Владик ничего не ответил, молча вышел и, не заходя в мастерскую, направился домой. Он был встревожен и чувствовал, что в его жизни наступил перелом. Теперь ему самому надо было определять жизненную позицию. Сколько он ни думал, он никак не мог согласиться, что отец неправ. Владик решил поговорить откровенно, но отец задержался на партийном собрании и вернулся уже после полуночи, взволнованный и возбужденный.

— Фу, черт! Какие-то радужные круги появились в глазах! Лампочка, как в тумане, тебя плохо вижу. Висок ломит, — говорил он. — Ты чего не спишь?

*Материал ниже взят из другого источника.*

theorem witness_CommandsRaiseOnlyTheirCauses :
    ∃ t, exec .create (operands 4097#32 0#32 .reset) = .next t ∧ t.error = some .lengthCapacity := ⟨_, rfl, rfl⟩

theorem witness_IndexStateTransitions :
    (∃ t, exec .build .reset = .next t ∧ t.error ≠ none) ∧ (∃ t, exec .clear builtA = .next t ∧ t.error = none) ∧
    (∃ t, exec .create builtA = .next t ∧ t.error = none) ∧ (∃ t, exec .build builtA = .next t ∧ t.error = none) ∧
    (∃ t, exec .rank builtA = .next t) :=
  ⟨⟨_, rfl, by decide⟩, ⟨_, rfl, rfl⟩, ⟨_, rfl, rfl⟩, ⟨_, rfl, rfl⟩, ⟨_, rfl⟩⟩

theorem witness_GeometryAndTableFrame :
    (∃ t, exec .build createdA = .next t) ∧ ∃ t, exec .rank (operands 4#32 1#32 builtA) = .next t :=
  ⟨⟨_, rfl⟩, ⟨_, rfl⟩⟩

theorem witness_VectorIsImmutableUnderAnIndex :
    (∃ t, exec .wrbyte builtA = .next t) ∧ builtA.index ≠ .empty ∧ (∃ t, exec .rdbyte .reset = .next t) ∧
    ∃ t, step (engineNext 3#32 builtA) = .next t ∧ t.index ≠ .empty :=
  ⟨⟨_, rfl⟩, by decide, ⟨_, rfl⟩, ⟨_, rfl, by decide⟩⟩

theorem witness_CommandsIgnoreUnreadOperands :
    (∃ t, exec .rdbyte builtA = .next t) ∧ (∃ t, exec .rank builtA = .next t) ∧ ∃ t, exec .build builtA = .next t :=
  ⟨⟨_, rfl⟩, ⟨_, rfl⟩, ⟨_, rfl⟩⟩

theorem witness_StatusReportsErrorNumbers :
    State.reset.error = none ∧ (State.reset.raiseError .reservedBits).error = some .reservedBits := by decide

theorem witness_HostReadReturnsRegisterWithoutSideEffect :
    builtA.inReset = false ∧ (hostNext 0x3C .read builtA).schedule = [Spec.hostAt builtA 0x3C .read] ∧
    (0x3C, 1025#32) ∈ Spec.registerMap builtA ∧ 0x40 ≤ 0xFC ∧ 0xFC ≤ 0xFC ∧ 0xFC % 4 = 0 ∧
    (hostNext 0xFC .read builtA).schedule = [Spec.hostAt builtA 0xFC .read] := by decide

theorem witness_AccessOutsideWindowDoesNotReachBlock :
    (turnNext (.host { addr := 0x100, width := 4, action := .write 1#32 }) .reset).schedule =
      [.host { addr := 0x100, width := 4, action := .write 1#32 }] ∧
    (∀ x, 0x100 ≤ x → x < 0x100 + max 1 4 →
      x < State.reset.params.baseAddr ∨ State.reset.params.baseAddr + 0x100 ≤ x) ∧
    (∀ x, 0xFFC ≤ x → x < 0xFFC + max 1 4 → x < at1000.params.baseAddr ∨ at1000.params.baseAddr + 0x100 ≤ x) := by
  refine ⟨by decide, fun x hx _ => .inr hx, fun x _ hx => .inl ?_⟩
  simp [at1000] at hx ⊢; omega

theorem witness_ReadOnlyAndReservedOffsetsIgnoreWrites :
    builtA.inReset = false ∧ (accepted 8#32 builtA).inReset = false ∧
    (hostNext 0x20 (.write 1#32) builtA).schedule = [Spec.hostAt builtA 0x20 (.write 1#32)] ∧
    (0x20 = 0x14 ∨ (0x20 ≤ 0x20 ∧ 0x20 ≤ 0xFC ∧ 0x20 % 4 = 0)) ∧ (0x20 ≤ 0xFC ∧ 0xFC ≤ 0xFC ∧ 0xFC % 4 = 0) := by decide

theorem witness_OperandWriteStoresWhileIdle :
    builtA.inReset = false ∧ builtA.busy = false ∧
    (hostNext 0x04 (.write 9#32) builtA).schedule = [Spec.hostAt builtA 0x04 (.write 9#32)] ∧
    (hostNext 0x08 (.write 9#32) builtA).schedule = [Spec.hostAt builtA 0x08 (.write 9#32)] ∧
    (hostNext 0x0C (.write 9#32) builtA).schedule = [Spec.hostAt builtA 0x0C (.write 9#32)] ∧
    (hostNext 0x10 (.write 9#32) builtA).schedule = [Spec.hostAt builtA 0x10 (.write 9#32)] := by decide

theorem witness_CommandWriteIsAcceptedWhileIdle :
    builtA.inReset = false ∧ builtA.busy = false ∧
    (hostNext 0x00 (.write 0xFFFFFFFF#32) builtA).schedule = [Spec.hostAt builtA 0x00 (.write 0xFFFFFFFF#32)] := by decide

theorem witness_DroppedWriteSetsOverrun :
    ((accepted 8#32 builtA).inReset = false ∧ (accepted 8#32 builtA).busy = true ∧
      (hostNext 0x10 (.write 1#32) (accepted 8#32 builtA)).schedule = [Spec.hostAt builtA 0x10 (.write 1#32)] ∧
      (hostNext 0x18 (.write 8#32) (accepted 8#32 builtA)).schedule = [Spec.hostAt builtA 0x18 (.write 8#32)] ∧
      (hostNext 0x1C (.write 1#32) (accepted 8#32 builtA)).schedule = [Spec.hostAt builtA 0x1C (.write 1#32)]) ∧
    (∃ t, step (hostNext 0x18 (.write 8#32) { builtA with overrun := true }) = .next t ∧ t.overrun = false) ∧
    ∃ t, step (hostNext 0x00 (.write 9#32) (accepted 8#32 builtA)) = .next t ∧ t.overrun = true :=
  ⟨by decide, ⟨_, rfl, rfl⟩, ⟨_, rfl, rfl⟩⟩

theorem witness_StatusWriteClearsFlags :
    builtA.inReset = false ∧
    (hostNext 0x18 (.write 0xA#32) builtA).schedule = [Spec.hostAt builtA 0x18 (.write 0xA#32)] := by decide

theorem witness_ControlRegister :
    builtA.inReset = false ∧ (hostNext 0x1C (.write 1#32) builtA).schedule = [Spec.hostAt builtA 0x1C (.write 1#32)] ∧
    (∃ t, exec .clear builtA = .next t) ∧ (turnNext .resetAssert builtA).schedule = [.resetAssert] :=
  ⟨rfl, rfl, ⟨_, rfl⟩, rfl⟩

theorem witness_InterruptFollowsCompletion :
    (∃ t, exec .clear builtA = .next t) ∧ builtA.inReset = false ∧ builtA.busy = false ∧
    (hostNext 0x00 (.write 8#32) builtA).schedule = [Spec.hostAt builtA 0x00 (.write 8#32)] ∧
    (2#32).getLsbD 1 = true ∧
    (hostNext 0x18 (.write 2#32) builtA).schedule = [Spec.hostAt builtA 0x18 (.write 2#32)] :=
  ⟨⟨_, rfl⟩, rfl, rfl, rfl, rfl, rfl⟩

theorem witness_BusyBlockHoldsOperandsAndOldState :
    (accepted 8#32 builtA).busy = true ∧
    ∃ t, step (hostNext 0x04 (.write 0#32) (accepted 8#32 builtA)) = .next t ∧ t.busy = true := ⟨rfl, _, rfl, rfl⟩

theorem witness_ResetAbortsAndRestores :
    (turnNext .resetAssert (accepted 8#32 builtA)).schedule = [.resetAssert] ∧
    { builtA with schedule := [.resetAssert, Spec.hostAt builtA 0xFF .read] }.schedule =
      [.resetAssert, Spec.hostAt builtA 0xFF .read] ∧
    { builtA with schedule := [.resetAssert, .resetDone] }.schedule = [.resetAssert, .resetDone] := by decide

theorem witness_OnlyHostAndResetChangeHostRegisters :
    (∃ t, step (engineNext 5#32 builtA) = .next t) ∧
    (∀ rest, (engineNext 5#32 builtA).schedule ≠ .resetAssert :: rest) ∧
    ∀ a v rest, a.action = .write v → (engineNext 5#32 builtA).schedule ≠ .host a :: rest := by
  refine ⟨⟨_, rfl⟩, fun _ => ?_, fun _ _ _ _ => ?_⟩ <;> simp [engineNext, State.acceptedNext]

theorem witness_InvariantHoldsAtReset : Config.exampleParams.WF := by decide

theorem witness_StepKeepsInvariant :
    (engineNext 7#32 createdB).Inv ∧ ∃ t, step (engineNext 7#32 createdB) = .next t ∧ t.index = .built :=
  ⟨inv_engineNext_createdB, _, rfl, rfl⟩

theorem witness_AcceptedCommandCompletes :
    (hostNext 0x18 .read (accepted 8#32 builtA)).busy = true ∧
    (hostNext 0x18 .read (accepted 8#32 builtA)).inReset = false ∧
    ∀ t ∈ (hostNext 0x18 .read (accepted 8#32 builtA)).schedule,
      t ≠ .resetAssert ∧ Turn.Defined builtA.params t := by
  refine ⟨rfl, rfl, fun t ht => ?_⟩
  rw [List.mem_singleton.1 ht]
  exact ⟨by decide, fun _ => by decide⟩

theorem witness_DefinedTurnsRunSafely :
    (hostNext 0xFC (.write 1#32) builtA).inReset = false ∧
    ∀ t ∈ (hostNext 0xFC (.write 1#32) builtA).schedule, t ≠ .resetAssert ∧ Turn.Defined builtA.params t := by
  refine ⟨rfl, fun t ht => ?_⟩
  rw [List.mem_singleton.1 ht]
  exact ⟨by decide, fun _ => by decide⟩

theorem witness_HostMnemonicRunsItsCommand :
    builtA.busy = false ∧ builtA.inReset = false ∧
    { builtA with schedule := HostOp.expand builtA.params 2 (.rank 4#32 1#32) }.schedule =
      HostOp.expand builtA.params 2 (.rank 4#32 1#32) := ⟨rfl, rfl, rfl⟩

end Sys2Proof.Tests
end

/-! ### Proofs: the scope (00_scope.md) -/

namespace Sys2Proof.Machine

/-- With BUSY = 0 the engine's turn changes nothing (00_scope.md R8, 60_exceptions.md R218). -/
theorem State.engineTurn_of_not_busy {s : State} (hb : s.busy = false) : s.engineTurn = .next s := by
  rcases s.engineTurn_cases with ⟨-, h⟩ | ⟨hbusy, -⟩ | ⟨hbusy, -⟩
  · exact h
  · exact absurd hbusy (by simp [hb])
  · exact absurd hbusy (by simp [hb])

/-- Settles O5: both forms of an engine step are `engineTurn`, which is idle where BUSY = 0; removing the turn from the
schedule leaves BUSY as it was. -/
theorem idleBlockHoldsItsState : Obligations.IdleBlockHoldsItsState := by
  intro s hb
  constructor
  · intro hs
    rw [step_nil hs, State.engineTurn_of_not_busy hb]
  · intro rest hs
    have hidle : (s.afterTurn rest).busy = false := by rw [State.afterTurn_busy, hb]
    calc step s = (s.afterTurn rest).engineTurn := step_cons hs
      _ = .next (s.afterTurn rest) := State.engineTurn_of_not_busy hidle

end Sys2Proof.Machine

/-! ### Proofs: the state (10_state.md): what commands do to it -/

namespace Sys2Proof.Machine

/-- `exec_cases` of a next state: an error over nothing, or a success over the command's change. -/
theorem exec_next_cases {i : Instr} {s t : State} (hx : exec i s = .next t) :
    (∃ c, c ∈ Spec.causesOf i ∧ t = s.raiseError c) ∨ (t.error = none ∧ ∃ v, t = (commandChange i s).complete v) := by
  rcases exec_cases i s with ⟨c, hc, h⟩ | ⟨v, h⟩ <;> cases hx.symm.trans h
  · exact .inl ⟨c, hc, rfl⟩
  · exact .inr ⟨rfl, v, rfl⟩

/-- A command that raises an error does not succeed. -/
theorem exec_ne_raiseError_of_success {i : Instr} {s t : State} (hx : exec i s = .next t) (he : t.error = none)
    (c : ErrorCause) : exec i s ≠ .next (s.raiseError c) := by
  intro h
  cases hx.symm.trans h
  simp at he

/-- WRBYTE succeeds only in EMPTY and below MAX_BYTES (41_vector_memory.md R121). -/
theorem execWrbyte_success {s t : State} (hx : exec .wrbyte s = .next t) (he : t.error = none) :
    s.index = .empty ∧ s.opa.toNat < s.params.maxBytes.toNat := by
  have hok := exec_ne_raiseError_of_success hx he
  rcases execWrbyte_cases s with ⟨-, h⟩ | ⟨-, -, h⟩ | ⟨-, -, -, h⟩ | ⟨hi, -, ha, -⟩
  · exact absurd h (hok _)
  · exact absurd h (hok _)
  · exact absurd h (hok _)
  · exact ⟨hi, ha⟩

/-- CREATE succeeds only with its checks passed (42_index_build.md R141 to R143). -/
theorem execCreate_success {s t : State} (hx : exec .create s = .next t) (he : t.error = none) :
    s.opa.toNat ≤ s.params.maxBytes.toNat ∧
    (1 ≤ s.sbscfg.toNat ∧ 1 ≤ s.lbscfg.toNat ∧ s.lbscfg.toNat % s.sbscfg.toNat = 0) ∧
    (8 * s.opa.toNat / s.lbscfg.toNat + 1 ≤ s.params.lbCap.toNat ∧
      8 * s.opa.toNat / s.sbscfg.toNat + 1 ≤ s.params.sbCap.toNat) := by
  have hok := exec_ne_raiseError_of_success hx he
  rcases execCreate_cases s with ⟨-, h⟩ | ⟨-, -, h⟩ | ⟨-, -, -, h⟩ | ⟨hvalid, hlen, hfit, -⟩
  · exact absurd h (hok _)
  · exact absurd h (hok _)
  · exact absurd h (hok _)
  · exact ⟨hlen, hvalid, hfit⟩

— Тебя жду, — ответил Владик.

— А-а, и тебя ввели в курс дела? — догадался отец. — Ты же теперь секретарь комсомольской организации и должен вникать в дела промкомбината.

— Отец, почему ты не сказал, что работа промкомбината признана неудовлетворительной? — спросил Владик, наливая чай.

— Сынок, я просто не хочу, чтобы косторезы знали об этом. Я уверен, что постановление правительства будет выполнено и все в конце концов выяснится. У ты черт! — вскрикнул отец и приложил руку к правому виску. — И откуда привязалась эта болезнь?! Иногда так заломит, что хоть падай!

Эти приступы появились у отца, когда он вернулся из поселка Лаврентия, куда ездил с отчетом. На работе, в мастерской, он держался, но дома нет-нет да и срывался: стонал, скрипел зубами. Владик переждал, пока утихнет боль, и чуть ли не со слезами на глазах выпалил:

— Но тебе же предъявляют серьезные обвинения в подрыве деятельности колхозов!

— Это еще надо доказать, — взял себя в руки отец. — Что же касается отношений между промкомбинатом и колхозами, то есть в этом доля правды. И они возникли, как мне кажется, из непонимания большого значения чукотско-эскимосского искусства в развитии национальной культуры. Не случайно наше правительство в последние годы войны, когда надо было добивать фашистов и восстанавливать разрушенные города и села, заводы и фабрики, принимает решение о строительстве какого-то промкомбината на самой окраине советской земли, выделяет на это дело огромные средства. И вот тут находятся бюрократы, которые всячески тормозят это дело.